Stored data entries:
=====
-- ==== Sys2Proof/Machine/Access.lean ====
section
/-! DEFINITION. Named accesses to the state: bit fields, places, memories and slices (R90 to R102), memory errors (R121), records (R432 to R438), freezes, values on their way (R200 to R203), and what a copy moves (R255 to R278). -/

namespace Sys2Proof.Machine

/-! ### Bits -/

/-- Bits [lo + n - 1 : lo] of a number. -/
def bits (v lo n : Nat) : Nat := v / 2 ^ lo % 2 ^ n

/-- Bit i of a number. -/
def bit (v i : Nat) : Bool := v / 2 ^ i % 2 == 1

/-- 1 for true. -/
def b2n (b : Bool) : Nat := if b then 1 else 0

/-- Bit i of a set in a bit vector set. -/
def setBit {w : Nat} (v : BitVec w) (i : Nat) : BitVec w := v ||| (BitVec.ofNat w (2 ^ i))

/-- Every element of a vector by index. -/
def vecMap {α : Type} {n : Nat} (v : Vector α n) (f : Nat → α → α) : Vector α n := v.mapIdx f

/-- An element put before the first whose key is greater. -/
def insertBy {α : Type} (f : α → Nat) (a : α) : List α → List α
  | [] => [a]
  | b :: t => if f a < f b then a :: b :: t else b :: insertBy f a t

/-- A list in ascending order of a key; equal keys keep their order. -/
def sortBy {α : Type} (f : α → Nat) (l : List α) : List α := l.foldl (fun acc a => insertBy f a acc) []

/-! ### Places in the state -/

def State.core (s : State) (c : CoreIx) : CoreState := s.cores[c]
def State.setCore (s : State) (c : CoreIx) (x : CoreState) : State := { s with cores := s.cores.set c x }
def State.updCore (s : State) (c : CoreIx) (f : CoreState → CoreState) : State := s.setCore c (f (s.core c))
def State.ctx (s : State) (c : CoreIx) : CoreCtx := (s.core c).ctx
def State.updCtx (s : State) (c : CoreIx) (f : CoreCtx → CoreCtx) : State := s.updCore c fun k => { k with ctx := f k.ctx }
def State.seq (s : State) (c : CoreIx) (q : SeqIx) : SeqState := (s.ctx c).seqs[q]
def State.updSeq (s : State) (c : CoreIx) (q : SeqIx) (f : SeqState → SeqState) : State :=
  s.updCtx c fun x => { x with seqs := x.seqs.set q (f x.seqs[q]) }
/-- The running block changed, where there is one. -/
def State.updRun (s : State) (c : CoreIx) (q : SeqIx) (f : BlockRun → BlockRun) : State :=
  s.updSeq c q fun x => { x with run := x.run.map f }
def State.updChan (s : State) (c : CoreIx) (ch : ChanIx) (f : CopyChan → CopyChan) : State :=
  s.updCtx c fun x => { x with chans := x.chans.set ch (f x.chans[ch]) }
def State.updRegion (s : State) (c : CoreIx) (r : RegionIx) (f : RegionState → RegionState) : State :=
  s.updCtx c fun x => { x with regions := x.regions.set r (f x.regions[r]) }
def State.updMatrix (s : State) (c : CoreIx) (f : MatrixState → MatrixState) : State :=
  s.updCtx c fun x => { x with matrix := f x.matrix }
def State.updStoch (s : State) (c : CoreIx) (f : StochState → StochState) : State :=
  s.updCtx c fun x => { x with stoch := f x.stoch }

/-- The launch of a number. -/
def State.launch? (s : State) (n : LaunchNo) : Option Launch := if n = 0 then none else s.launches.find? (·.num == n)
def State.updLaunch (s : State) (n : LaunchNo) (f : Launch → Launch) : State :=
  { s with launches := s.launches.map fun l => if l.num = n then f l else l }
/-- The launch a core runs. -/
def State.coreLaunch? (s : State) (c : CoreIx) : Option Launch := s.launch? (s.core c).launch

def allCores : List CoreIx := List.finRange 64
def allSeqs : List SeqIx := List.finRange 7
=====
▶ WHAT YOU NEED TO DO
All the records above are to be reproduced exactly.

▶ WRITTEN ANSWER
-- ==== Sys2Proof/Machine/Access.lean ====
section
/-! DEFINITION. Named accesses to the state: bit fields, places, memories and slices (R90 to R102), memory errors (R121), records (R432 to R438), freezes, values on their way (R200 to R203), and what a copy moves (R255 to R278). -/

namespace Sys2Proof.Machine

/-! ### Bits -/

/-- Bits [lo + n - 1 : lo] of a number. -/
def bits (v lo n : Nat) : Nat := v / 2 ^ lo % 2 ^ n

/-- Bit i of a number. -/
def bit (v i : Nat) : Bool := v / 2 ^ i % 2 == 1

/-- 1 for true. -/
def b2n (b : Bool) : Nat := if b then 1 else 0

/-- Bit i of a set in a bit vector set. -/
def setBit {w : Nat} (v : BitVec w) (i : Nat) : BitVec w := v ||| (BitVec.ofNat w (2 ^ i))

/-- Every element of a vector by index. -/
def vecMap {α : Type} {n : Nat} (v : Vector α n) (f : Nat → α → α) : Vector α n := v.mapIdx f

/-- An element put before the first whose key is greater. -/
def insertBy {α : Type} (f : α → Nat) (a : α) : List α → List α
  | [] => [a]
  | b :: t => if f a < f b then a :: b :: t else b :: insertBy f a t

/-- A list in ascending order of a key; equal keys keep their order. -/
def sortBy {α : Type} (f : α → Nat) (l : List α) : List α := l.foldl (fun acc a => insertBy f a acc) []

/-! ### Places in the state -/

def State.core (s : State) (c : CoreIx) : CoreState := s.cores[c]
def State.setCore (s : State) (c : CoreIx) (x : CoreState) : State := { s with cores := s.cores.set c x }
def State.updCore (s : State) (c : CoreIx) (f : CoreState → CoreState) : State := s.setCore c (f (s.core c))
def State.ctx (s : State) (c : CoreIx) : CoreCtx := (s.core c).ctx
def State.updCtx (s : State) (c : CoreIx) (f : CoreCtx → CoreCtx) : State := s.updCore c fun k => { k with ctx := f k.ctx }
def State.seq (s : State) (c : CoreIx) (q : SeqIx) : SeqState := (s.ctx c).seqs[q]
def State.updSeq (s : State) (c : CoreIx) (q : SeqIx) (f : SeqState → SeqState) : State :=
  s.updCtx c fun x => { x with seqs := x.seqs.set q (f x.seqs[q]) }
/-- The running block changed, where there is one. -/
def State.updRun (s : State) (c : CoreIx) (q : SeqIx) (f : BlockRun → BlockRun) : State :=
  s.updSeq c q fun x => { x with run := x.run.map f }
def State.updChan (s : State) (c : CoreIx) (ch : ChanIx) (f : CopyChan → CopyChan) : State :=
  s.updCtx c fun x => { x with chans := x.chans.set ch (f x.chans[ch]) }
def State.updRegion (s : State) (c : CoreIx) (r : RegionIx) (f : RegionState → RegionState) : State :=
  s.updCtx c fun x => { x with regions := x.regions.set r (f x.regions[r]) }
def State.updMatrix (s : State) (c : CoreIx) (f : MatrixState → MatrixState) : State :=
  s.updCtx c fun x => { x with matrix := f x.matrix }
def State.updStoch (s : State) (c : CoreIx) (f : StochState → StochState) : State :=
  s.updCtx c fun x => { x with stoch := f x.stoch }

/-- The launch of a number. -/
def State.launch? (s : State) (n : LaunchNo) : Option Launch := if n = 0 then none else s.launches.find? (·.num == n)
def State.updLaunch (s : State) (n : LaunchNo) (f : Launch → Launch) : State :=
  { s with launches := s.launches.map fun l => if l.num = n then f l else l }
/-- The launch a core runs. -/
def State.coreLaunch? (s : State) (c : CoreIx) : Option Launch := s.launch? (s.core c).launch

def allCores : List CoreIx := List.finRange 64
def allSeqs : List SeqIx := List.finRange 7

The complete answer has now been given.